Data in this exercise START

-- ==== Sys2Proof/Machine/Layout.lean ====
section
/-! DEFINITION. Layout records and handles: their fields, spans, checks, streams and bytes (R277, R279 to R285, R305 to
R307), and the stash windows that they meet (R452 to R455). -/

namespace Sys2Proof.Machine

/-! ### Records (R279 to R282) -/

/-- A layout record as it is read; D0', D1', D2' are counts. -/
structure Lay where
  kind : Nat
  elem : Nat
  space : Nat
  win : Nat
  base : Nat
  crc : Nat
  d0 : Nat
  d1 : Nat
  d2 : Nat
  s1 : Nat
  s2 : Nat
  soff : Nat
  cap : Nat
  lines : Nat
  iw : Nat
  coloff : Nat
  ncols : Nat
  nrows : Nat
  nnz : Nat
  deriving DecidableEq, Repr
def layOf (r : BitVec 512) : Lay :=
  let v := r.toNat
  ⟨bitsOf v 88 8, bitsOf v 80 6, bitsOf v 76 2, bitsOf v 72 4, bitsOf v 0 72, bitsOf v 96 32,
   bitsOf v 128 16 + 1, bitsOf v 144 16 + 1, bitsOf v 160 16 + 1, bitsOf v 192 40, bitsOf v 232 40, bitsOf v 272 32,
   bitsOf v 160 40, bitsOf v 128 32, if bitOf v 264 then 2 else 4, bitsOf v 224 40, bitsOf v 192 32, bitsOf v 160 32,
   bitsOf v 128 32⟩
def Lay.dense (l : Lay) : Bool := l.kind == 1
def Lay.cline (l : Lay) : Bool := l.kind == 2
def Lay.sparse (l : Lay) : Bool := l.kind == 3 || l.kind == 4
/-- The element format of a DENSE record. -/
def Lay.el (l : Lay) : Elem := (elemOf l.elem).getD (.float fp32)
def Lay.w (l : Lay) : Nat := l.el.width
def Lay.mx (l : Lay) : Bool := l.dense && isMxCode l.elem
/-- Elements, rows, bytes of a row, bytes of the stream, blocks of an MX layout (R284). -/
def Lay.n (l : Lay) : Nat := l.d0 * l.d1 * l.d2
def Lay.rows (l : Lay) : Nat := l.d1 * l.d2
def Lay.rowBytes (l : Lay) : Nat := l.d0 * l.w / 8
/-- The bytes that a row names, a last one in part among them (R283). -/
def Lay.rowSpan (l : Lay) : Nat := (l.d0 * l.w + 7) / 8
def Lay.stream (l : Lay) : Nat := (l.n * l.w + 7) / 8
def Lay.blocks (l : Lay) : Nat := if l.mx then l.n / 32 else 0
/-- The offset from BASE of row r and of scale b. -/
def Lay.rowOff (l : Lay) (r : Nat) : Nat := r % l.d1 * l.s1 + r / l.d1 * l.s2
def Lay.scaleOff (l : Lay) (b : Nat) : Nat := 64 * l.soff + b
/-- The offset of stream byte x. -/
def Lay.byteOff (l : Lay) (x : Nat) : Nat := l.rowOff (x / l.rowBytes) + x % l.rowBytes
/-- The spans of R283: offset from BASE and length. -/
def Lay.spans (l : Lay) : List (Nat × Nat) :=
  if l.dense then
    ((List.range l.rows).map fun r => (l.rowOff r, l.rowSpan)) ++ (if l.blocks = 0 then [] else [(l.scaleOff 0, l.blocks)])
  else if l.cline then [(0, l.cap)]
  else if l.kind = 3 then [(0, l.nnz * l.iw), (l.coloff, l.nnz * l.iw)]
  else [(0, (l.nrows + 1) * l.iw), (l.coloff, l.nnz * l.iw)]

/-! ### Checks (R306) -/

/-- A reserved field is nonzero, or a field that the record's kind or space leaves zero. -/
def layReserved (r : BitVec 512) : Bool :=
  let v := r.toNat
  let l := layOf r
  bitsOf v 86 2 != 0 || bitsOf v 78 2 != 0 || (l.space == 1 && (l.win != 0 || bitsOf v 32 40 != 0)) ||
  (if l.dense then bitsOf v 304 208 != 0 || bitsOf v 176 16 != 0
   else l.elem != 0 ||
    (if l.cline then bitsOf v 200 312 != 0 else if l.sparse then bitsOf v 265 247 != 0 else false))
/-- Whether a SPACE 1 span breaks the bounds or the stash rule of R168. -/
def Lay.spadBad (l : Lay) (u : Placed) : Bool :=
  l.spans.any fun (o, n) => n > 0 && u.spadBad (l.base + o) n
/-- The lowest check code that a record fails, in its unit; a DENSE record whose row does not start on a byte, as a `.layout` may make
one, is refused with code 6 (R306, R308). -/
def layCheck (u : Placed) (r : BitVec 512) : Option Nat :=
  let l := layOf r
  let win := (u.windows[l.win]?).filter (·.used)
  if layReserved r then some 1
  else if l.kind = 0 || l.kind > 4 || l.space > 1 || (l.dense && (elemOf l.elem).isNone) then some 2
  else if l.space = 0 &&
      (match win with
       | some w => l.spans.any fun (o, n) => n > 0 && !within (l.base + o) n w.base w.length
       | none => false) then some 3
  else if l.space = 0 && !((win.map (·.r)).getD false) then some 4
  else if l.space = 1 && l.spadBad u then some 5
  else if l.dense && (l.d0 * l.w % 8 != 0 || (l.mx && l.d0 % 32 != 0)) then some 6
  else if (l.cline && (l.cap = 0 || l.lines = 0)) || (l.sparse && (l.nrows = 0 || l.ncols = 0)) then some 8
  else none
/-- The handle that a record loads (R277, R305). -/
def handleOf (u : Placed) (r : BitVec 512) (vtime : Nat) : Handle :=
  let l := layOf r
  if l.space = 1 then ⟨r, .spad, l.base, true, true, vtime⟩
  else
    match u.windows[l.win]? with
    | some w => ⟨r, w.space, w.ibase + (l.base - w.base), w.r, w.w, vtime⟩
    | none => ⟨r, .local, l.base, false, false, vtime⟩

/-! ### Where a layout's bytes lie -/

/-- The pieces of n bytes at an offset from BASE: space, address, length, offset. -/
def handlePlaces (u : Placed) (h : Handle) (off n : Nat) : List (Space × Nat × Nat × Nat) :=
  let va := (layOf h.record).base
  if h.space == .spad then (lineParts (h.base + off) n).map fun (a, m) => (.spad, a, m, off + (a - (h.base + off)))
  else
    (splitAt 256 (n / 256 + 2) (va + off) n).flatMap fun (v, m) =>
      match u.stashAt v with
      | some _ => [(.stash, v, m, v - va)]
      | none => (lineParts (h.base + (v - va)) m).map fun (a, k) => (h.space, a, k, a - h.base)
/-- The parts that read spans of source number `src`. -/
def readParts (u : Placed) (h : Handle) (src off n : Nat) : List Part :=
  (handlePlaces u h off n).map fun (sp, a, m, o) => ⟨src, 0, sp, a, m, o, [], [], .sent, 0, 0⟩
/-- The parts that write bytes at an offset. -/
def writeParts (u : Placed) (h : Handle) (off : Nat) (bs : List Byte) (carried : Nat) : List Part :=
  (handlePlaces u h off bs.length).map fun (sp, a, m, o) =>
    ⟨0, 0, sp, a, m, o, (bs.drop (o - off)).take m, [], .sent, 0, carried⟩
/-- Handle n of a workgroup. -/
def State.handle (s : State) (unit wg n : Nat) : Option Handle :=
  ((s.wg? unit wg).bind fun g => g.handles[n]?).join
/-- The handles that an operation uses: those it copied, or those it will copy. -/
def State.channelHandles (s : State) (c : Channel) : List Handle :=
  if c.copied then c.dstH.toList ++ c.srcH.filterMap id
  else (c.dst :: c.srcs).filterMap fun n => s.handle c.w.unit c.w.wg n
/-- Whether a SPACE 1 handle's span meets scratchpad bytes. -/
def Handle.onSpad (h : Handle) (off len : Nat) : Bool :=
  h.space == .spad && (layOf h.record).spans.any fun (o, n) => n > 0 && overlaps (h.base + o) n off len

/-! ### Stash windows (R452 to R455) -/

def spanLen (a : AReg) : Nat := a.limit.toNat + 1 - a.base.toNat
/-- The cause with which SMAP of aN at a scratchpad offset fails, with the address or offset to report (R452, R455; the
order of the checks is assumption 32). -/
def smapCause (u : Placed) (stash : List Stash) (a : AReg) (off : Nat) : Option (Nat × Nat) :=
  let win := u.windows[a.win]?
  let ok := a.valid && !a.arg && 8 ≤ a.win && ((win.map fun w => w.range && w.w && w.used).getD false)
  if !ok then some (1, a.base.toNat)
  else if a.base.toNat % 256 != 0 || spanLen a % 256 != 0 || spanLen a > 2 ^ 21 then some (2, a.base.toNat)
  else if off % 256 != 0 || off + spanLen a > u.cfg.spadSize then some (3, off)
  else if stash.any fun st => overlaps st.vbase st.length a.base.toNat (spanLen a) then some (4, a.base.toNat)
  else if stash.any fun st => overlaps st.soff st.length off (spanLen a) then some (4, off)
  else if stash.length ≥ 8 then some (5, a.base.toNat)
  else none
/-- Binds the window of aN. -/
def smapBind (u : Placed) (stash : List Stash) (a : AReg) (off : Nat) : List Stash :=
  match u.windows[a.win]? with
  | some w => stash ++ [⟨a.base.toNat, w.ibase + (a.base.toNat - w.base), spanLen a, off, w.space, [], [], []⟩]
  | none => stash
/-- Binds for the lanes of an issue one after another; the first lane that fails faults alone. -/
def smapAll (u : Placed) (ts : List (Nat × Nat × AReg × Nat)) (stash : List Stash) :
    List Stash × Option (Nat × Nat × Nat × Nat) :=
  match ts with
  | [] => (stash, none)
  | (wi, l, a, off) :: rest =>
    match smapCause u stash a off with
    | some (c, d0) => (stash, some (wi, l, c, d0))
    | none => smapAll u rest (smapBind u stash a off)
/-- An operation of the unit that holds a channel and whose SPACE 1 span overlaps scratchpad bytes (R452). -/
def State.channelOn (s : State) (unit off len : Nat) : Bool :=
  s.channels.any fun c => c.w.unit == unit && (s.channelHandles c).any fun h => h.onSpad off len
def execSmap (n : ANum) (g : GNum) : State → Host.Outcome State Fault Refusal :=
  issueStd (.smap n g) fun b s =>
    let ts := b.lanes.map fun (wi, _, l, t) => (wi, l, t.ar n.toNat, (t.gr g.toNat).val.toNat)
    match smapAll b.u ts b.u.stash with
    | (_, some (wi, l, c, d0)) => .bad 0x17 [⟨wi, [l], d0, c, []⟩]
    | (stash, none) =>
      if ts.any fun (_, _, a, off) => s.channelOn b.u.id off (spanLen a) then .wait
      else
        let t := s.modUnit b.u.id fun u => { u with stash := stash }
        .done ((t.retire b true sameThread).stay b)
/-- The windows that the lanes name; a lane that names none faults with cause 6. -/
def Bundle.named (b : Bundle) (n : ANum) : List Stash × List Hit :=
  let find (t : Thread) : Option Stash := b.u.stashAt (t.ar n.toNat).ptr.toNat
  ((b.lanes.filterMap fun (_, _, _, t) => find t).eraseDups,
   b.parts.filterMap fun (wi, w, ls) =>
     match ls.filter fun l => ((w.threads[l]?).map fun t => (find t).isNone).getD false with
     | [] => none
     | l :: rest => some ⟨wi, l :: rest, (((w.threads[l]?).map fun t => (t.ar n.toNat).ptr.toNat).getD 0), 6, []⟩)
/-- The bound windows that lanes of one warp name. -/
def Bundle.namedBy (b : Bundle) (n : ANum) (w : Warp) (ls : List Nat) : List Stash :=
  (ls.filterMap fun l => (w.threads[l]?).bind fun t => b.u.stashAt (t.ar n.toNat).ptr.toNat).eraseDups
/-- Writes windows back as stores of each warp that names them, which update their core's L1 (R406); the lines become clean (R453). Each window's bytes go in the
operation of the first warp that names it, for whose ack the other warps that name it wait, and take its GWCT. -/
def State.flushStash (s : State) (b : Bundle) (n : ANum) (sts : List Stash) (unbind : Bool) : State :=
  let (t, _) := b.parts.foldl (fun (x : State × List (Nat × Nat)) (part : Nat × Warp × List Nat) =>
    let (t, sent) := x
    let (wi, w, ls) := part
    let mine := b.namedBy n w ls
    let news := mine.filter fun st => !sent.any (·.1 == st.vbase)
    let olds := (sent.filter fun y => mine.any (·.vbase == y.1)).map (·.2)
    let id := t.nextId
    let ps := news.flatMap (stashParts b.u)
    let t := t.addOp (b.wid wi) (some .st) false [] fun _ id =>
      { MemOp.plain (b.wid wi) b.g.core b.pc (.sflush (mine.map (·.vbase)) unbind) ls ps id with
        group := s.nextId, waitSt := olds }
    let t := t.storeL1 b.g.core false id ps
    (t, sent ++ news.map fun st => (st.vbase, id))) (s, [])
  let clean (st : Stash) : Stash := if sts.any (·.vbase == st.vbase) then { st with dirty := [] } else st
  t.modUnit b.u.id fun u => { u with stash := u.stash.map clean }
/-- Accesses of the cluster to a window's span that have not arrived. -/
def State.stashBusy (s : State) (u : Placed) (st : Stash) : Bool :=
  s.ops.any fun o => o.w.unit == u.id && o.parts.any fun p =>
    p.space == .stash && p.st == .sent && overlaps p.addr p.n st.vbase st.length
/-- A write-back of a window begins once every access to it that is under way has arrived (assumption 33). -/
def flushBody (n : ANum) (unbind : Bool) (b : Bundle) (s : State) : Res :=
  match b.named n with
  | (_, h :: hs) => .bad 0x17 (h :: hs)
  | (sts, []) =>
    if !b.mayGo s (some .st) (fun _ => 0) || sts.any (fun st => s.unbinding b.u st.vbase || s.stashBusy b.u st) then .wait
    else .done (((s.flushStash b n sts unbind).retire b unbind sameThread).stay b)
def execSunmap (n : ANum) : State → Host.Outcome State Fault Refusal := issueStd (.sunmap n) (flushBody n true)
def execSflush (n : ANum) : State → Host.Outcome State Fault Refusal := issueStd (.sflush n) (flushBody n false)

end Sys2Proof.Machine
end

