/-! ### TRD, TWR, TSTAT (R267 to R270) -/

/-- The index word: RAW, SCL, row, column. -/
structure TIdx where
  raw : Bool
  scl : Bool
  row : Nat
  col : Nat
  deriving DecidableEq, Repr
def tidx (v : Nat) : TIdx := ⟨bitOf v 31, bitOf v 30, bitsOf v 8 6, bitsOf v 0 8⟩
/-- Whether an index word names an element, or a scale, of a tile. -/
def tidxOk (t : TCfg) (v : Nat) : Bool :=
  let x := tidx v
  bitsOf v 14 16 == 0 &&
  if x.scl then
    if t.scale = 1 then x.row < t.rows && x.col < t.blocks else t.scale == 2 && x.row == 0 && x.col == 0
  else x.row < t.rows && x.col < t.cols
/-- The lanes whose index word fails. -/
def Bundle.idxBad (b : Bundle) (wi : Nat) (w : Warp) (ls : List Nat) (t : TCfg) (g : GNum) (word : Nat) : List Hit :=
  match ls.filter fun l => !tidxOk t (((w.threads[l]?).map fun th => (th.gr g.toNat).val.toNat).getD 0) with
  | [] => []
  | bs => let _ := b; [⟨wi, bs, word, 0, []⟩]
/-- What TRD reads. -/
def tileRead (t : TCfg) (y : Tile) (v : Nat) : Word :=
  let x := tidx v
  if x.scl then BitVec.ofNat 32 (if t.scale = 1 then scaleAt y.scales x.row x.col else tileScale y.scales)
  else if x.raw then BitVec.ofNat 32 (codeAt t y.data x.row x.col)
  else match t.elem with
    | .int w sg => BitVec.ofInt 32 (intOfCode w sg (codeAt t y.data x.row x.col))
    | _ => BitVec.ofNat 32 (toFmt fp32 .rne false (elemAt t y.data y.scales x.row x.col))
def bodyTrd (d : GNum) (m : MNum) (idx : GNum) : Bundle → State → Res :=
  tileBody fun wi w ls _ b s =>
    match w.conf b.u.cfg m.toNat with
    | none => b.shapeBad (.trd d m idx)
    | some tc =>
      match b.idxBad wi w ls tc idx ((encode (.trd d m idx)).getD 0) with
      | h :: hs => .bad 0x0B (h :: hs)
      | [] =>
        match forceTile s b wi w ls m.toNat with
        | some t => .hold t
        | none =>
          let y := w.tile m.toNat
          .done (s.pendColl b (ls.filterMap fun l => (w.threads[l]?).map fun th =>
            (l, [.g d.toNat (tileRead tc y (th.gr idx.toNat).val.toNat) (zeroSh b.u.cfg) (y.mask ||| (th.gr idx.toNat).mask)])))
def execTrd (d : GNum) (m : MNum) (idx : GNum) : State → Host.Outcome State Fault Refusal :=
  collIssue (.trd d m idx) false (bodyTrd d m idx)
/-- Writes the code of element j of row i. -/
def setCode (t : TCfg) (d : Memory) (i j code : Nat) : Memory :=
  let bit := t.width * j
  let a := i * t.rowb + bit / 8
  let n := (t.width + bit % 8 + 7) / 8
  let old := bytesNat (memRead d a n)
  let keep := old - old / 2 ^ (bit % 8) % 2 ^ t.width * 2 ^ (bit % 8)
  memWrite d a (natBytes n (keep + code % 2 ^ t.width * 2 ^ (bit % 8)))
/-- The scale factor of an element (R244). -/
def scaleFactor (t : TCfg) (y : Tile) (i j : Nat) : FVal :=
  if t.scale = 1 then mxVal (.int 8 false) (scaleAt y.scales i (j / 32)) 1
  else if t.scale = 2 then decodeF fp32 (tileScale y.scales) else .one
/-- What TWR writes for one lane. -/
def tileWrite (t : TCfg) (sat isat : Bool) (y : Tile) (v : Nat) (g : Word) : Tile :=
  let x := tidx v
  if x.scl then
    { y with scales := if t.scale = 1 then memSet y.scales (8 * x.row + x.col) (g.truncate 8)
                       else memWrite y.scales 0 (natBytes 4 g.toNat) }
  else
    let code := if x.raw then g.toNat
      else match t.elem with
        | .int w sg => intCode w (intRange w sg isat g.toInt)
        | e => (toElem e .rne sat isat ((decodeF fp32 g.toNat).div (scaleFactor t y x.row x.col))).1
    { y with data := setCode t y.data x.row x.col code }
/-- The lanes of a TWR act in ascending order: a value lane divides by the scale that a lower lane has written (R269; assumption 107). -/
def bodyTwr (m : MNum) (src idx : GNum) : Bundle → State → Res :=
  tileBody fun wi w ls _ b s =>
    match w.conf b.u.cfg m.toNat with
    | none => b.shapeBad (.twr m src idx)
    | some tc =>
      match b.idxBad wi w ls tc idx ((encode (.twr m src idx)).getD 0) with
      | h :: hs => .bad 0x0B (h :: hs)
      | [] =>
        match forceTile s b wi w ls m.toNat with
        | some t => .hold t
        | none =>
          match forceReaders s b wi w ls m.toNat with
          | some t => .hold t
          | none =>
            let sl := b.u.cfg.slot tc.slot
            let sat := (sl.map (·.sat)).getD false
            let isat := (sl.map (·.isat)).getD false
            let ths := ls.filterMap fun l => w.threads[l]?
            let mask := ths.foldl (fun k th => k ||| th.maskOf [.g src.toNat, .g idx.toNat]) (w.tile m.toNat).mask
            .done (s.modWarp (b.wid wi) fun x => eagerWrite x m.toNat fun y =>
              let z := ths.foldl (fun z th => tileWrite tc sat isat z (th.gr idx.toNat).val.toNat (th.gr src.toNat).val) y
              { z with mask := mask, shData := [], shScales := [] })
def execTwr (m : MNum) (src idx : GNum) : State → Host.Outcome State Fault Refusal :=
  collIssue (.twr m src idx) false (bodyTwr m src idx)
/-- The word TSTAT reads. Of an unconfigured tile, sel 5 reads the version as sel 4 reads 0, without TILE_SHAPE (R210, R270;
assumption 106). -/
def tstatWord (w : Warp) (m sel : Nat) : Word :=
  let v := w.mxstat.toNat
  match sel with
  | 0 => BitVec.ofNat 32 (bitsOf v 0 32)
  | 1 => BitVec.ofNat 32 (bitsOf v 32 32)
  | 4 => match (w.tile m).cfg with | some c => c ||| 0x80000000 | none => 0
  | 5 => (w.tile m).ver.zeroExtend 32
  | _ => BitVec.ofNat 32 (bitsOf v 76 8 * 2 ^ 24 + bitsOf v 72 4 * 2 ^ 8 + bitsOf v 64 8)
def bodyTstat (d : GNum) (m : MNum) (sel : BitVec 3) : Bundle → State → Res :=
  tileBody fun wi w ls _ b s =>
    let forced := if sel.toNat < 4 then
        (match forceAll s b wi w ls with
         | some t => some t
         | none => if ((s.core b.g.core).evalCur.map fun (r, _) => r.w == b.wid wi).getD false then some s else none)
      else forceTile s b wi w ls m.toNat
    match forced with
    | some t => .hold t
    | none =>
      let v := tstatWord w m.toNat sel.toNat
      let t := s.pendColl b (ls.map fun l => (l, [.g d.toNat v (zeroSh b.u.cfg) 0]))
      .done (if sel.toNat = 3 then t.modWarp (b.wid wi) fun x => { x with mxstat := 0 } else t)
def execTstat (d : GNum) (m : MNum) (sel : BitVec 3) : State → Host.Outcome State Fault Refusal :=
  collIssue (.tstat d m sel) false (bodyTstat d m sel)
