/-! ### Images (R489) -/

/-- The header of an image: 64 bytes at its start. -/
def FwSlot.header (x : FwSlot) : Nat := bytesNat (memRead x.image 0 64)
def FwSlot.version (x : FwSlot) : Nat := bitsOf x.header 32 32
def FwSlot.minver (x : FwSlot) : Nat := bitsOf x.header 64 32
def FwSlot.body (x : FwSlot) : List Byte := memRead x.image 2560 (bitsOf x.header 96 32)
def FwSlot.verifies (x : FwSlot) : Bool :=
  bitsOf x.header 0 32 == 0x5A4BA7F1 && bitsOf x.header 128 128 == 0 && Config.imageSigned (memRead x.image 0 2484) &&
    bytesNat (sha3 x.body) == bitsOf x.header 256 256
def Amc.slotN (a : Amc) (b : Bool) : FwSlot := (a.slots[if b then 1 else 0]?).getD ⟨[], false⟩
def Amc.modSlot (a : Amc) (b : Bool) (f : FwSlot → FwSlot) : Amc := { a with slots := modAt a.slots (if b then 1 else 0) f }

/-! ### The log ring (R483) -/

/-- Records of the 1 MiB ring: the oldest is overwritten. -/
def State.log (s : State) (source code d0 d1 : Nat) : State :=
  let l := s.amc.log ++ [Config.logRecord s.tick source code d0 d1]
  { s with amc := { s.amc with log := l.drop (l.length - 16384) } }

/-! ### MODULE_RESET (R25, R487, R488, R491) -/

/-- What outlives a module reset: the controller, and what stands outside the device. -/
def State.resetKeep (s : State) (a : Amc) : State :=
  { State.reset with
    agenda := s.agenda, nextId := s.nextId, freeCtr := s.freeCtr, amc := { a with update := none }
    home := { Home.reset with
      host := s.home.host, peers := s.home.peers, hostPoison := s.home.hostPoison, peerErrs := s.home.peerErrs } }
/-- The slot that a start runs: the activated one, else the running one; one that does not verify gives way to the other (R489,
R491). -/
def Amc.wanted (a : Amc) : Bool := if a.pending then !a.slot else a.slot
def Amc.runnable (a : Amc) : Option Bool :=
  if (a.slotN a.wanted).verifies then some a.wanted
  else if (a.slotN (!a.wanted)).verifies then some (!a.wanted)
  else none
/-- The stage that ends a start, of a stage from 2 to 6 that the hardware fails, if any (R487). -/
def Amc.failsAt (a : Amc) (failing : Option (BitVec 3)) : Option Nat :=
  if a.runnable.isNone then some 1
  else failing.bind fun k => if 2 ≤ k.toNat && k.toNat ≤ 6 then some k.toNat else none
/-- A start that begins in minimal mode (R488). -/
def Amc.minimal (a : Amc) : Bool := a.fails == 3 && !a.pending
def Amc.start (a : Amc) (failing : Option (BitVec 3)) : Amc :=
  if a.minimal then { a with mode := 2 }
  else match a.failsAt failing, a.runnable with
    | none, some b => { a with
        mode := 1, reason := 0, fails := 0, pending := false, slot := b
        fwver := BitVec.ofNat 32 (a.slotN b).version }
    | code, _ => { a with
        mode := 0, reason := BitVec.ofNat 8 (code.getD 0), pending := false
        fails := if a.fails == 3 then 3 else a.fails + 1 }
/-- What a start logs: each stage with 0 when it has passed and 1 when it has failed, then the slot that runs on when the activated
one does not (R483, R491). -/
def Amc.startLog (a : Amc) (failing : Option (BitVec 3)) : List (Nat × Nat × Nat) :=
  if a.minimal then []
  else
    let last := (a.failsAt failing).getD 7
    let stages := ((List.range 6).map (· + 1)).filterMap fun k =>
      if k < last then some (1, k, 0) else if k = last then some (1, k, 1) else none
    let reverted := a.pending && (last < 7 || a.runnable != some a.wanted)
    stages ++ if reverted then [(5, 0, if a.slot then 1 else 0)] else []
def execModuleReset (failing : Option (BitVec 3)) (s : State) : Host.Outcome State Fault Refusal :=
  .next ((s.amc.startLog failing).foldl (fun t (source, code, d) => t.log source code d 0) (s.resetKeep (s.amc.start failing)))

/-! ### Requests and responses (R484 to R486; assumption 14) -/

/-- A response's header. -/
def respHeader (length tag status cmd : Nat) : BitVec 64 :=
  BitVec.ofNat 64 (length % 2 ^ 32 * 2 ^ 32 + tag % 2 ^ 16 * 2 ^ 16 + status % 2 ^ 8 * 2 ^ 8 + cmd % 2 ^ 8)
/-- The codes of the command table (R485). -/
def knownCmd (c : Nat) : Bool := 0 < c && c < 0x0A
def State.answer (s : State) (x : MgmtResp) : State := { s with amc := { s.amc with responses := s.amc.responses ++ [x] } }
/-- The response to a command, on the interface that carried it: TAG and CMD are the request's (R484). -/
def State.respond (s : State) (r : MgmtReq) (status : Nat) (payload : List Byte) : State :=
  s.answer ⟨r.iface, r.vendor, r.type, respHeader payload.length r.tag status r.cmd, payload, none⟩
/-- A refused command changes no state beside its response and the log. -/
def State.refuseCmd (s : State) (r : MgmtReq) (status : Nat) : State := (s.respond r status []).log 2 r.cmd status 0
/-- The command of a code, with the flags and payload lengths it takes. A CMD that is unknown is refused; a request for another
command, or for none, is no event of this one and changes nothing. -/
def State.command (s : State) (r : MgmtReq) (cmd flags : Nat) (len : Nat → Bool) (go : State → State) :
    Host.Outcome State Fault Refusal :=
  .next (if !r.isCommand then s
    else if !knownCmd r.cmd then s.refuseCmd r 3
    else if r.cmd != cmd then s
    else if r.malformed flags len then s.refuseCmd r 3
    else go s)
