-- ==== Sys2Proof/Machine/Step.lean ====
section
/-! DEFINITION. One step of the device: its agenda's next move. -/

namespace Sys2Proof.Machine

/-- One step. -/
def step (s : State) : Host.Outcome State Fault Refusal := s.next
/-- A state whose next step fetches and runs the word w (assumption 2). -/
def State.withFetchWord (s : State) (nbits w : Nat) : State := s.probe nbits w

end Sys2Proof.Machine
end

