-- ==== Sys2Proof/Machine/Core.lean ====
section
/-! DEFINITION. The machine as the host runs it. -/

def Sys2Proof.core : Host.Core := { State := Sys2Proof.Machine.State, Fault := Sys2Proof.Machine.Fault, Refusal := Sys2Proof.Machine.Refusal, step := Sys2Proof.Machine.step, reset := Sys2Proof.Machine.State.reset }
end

Data in this exercise END

### The problem
In the listing above, find the line containing "let ok := a.valid" and the line containing "(stash, some (wi, l, c, d0))", then retype both and every line between them exactly, with nothing else.

### Result
  let ok := a.valid && !a.arg && 8 ≤ a.win && ((win.map fun w => w.range && w.w && w.used).getD false)
  if !ok then some (1, a.base.toNat)
  else if a.base.toNat % 256 != 0 || spanLen a % 256 != 0 || spanLen a > 2 ^ 21 then some (2, a.base.toNat)
  else if off % 256 != 0 || off + spanLen a > u.cfg.spadSize then some (3, off)
  else if stash.any fun st => overlaps st.vbase st.length a.base.toNat (spanLen a) then some (4, a.base.toNat)
  else if stash.any fun st => overlaps st.soff st.length off (spanLen a) then some (4, off)
  else if stash.length ≥ 8 then some (5, a.base.toNat)
  else none
/-- Binds the window of aN. -/
def smapBind (u : Placed) (stash : List Stash) (a : AReg) (off : Nat) : List Stash :=
  match u.windows[a.win]? with
  | some w => stash ++ [⟨a.base.toNat, w.ibase + (a.base.toNat - w.base), spanLen a, off, w.space, [], [], []⟩]
  | none => stash
/-- Binds for the lanes of an issue one after another; the first lane that fails faults alone. -/
def smapAll (u : Placed) (ts : List (Nat × Nat × AReg × Nat)) (stash : List Stash) :
    List Stash × Option (Nat × Nat × Nat × Nat) :=
  match ts with
  | [] => (stash, none)
  | (wi, l, a, off) :: rest =>
    match smapCause u stash a off with
    | some (c, d0) => (stash, some (wi, l, c, d0))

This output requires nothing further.